● **Problem**
Transcribe verbatim every line from the line containing "s.suspendEntries i" to the end of the entries, including both endpoints. Output nothing beyond those lines.

(Stored data entries)

+ + +

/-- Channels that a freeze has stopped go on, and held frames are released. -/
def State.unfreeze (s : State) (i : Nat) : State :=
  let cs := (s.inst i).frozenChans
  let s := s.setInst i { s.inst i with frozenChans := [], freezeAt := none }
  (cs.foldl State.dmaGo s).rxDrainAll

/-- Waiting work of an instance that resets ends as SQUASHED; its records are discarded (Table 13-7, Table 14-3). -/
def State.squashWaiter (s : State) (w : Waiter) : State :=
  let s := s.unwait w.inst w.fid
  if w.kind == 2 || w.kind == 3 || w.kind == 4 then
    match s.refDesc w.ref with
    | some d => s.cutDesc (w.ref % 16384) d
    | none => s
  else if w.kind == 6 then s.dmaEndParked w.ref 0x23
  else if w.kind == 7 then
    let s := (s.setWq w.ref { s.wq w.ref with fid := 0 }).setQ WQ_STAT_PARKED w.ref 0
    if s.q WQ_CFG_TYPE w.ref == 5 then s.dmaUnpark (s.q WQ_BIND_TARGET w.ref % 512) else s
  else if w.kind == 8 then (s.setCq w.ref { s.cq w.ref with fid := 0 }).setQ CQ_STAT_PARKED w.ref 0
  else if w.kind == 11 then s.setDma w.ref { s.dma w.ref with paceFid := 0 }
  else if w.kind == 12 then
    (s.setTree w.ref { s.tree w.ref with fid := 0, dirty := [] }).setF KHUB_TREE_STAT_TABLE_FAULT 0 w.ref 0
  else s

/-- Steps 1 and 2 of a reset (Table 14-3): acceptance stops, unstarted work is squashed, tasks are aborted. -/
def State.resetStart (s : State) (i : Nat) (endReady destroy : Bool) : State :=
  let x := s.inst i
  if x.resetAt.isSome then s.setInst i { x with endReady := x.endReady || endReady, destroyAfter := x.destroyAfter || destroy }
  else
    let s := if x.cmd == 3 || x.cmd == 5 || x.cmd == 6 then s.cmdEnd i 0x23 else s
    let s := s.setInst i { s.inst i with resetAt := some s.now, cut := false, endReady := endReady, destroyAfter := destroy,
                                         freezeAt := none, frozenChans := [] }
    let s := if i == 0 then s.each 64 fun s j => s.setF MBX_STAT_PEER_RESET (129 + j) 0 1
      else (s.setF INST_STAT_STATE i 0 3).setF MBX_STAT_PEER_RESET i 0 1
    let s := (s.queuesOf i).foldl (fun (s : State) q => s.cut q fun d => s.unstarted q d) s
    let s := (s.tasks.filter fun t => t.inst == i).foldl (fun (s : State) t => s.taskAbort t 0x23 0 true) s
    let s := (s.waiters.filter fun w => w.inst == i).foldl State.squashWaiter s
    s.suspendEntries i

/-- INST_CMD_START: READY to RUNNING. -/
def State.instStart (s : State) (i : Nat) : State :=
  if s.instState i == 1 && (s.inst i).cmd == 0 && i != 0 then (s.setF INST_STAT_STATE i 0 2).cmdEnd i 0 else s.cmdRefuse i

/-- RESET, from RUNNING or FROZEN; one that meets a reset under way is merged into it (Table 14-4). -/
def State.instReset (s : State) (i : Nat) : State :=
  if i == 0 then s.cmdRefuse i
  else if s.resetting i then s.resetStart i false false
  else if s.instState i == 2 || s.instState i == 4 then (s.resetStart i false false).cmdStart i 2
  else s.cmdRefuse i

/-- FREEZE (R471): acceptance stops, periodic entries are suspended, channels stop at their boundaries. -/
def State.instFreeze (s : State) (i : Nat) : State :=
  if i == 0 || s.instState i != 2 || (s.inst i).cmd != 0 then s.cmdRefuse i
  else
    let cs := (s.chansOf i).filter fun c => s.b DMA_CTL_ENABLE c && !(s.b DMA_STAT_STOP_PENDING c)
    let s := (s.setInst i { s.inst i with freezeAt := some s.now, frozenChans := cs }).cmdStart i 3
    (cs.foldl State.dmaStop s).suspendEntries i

+ + +

● **Response**
    s.suspendEntries i

/-- INST_CMD_START: READY to RUNNING. -/
def State.instStart (s : State) (i : Nat) : State :=
  if s.instState i == 1 && (s.inst i).cmd == 0 && i != 0 then (s.setF INST_STAT_STATE i 0 2).cmdEnd i 0 else s.cmdRefuse i

/-- RESET, from RUNNING or FROZEN; one that meets a reset under way is merged into it (Table 14-4). -/
def State.instReset (s : State) (i : Nat) : State :=
  if i == 0 then s.cmdRefuse i
  else if s.resetting i then s.resetStart i false false
  else if s.instState i == 2 || s.instState i == 4 then (s.resetStart i false false).cmdStart i 2
  else s.cmdRefuse i

/-- FREEZE (R471): acceptance stops, periodic entries are suspended, channels stop at their boundaries. -/
def State.instFreeze (s : State) (i : Nat) : State :=
  if i == 0 || s.instState i != 2 || (s.inst i).cmd != 0 then s.cmdRefuse i
  else
    let cs := (s.chansOf i).filter fun c => s.b DMA_CTL_ENABLE c && !(s.b DMA_STAT_STOP_PENDING c)
    let s := (s.setInst i { s.inst i with freezeAt := some s.now, frozenChans := cs }).cmdStart i 3
    (cs.foldl State.dmaStop s).suspendEntries i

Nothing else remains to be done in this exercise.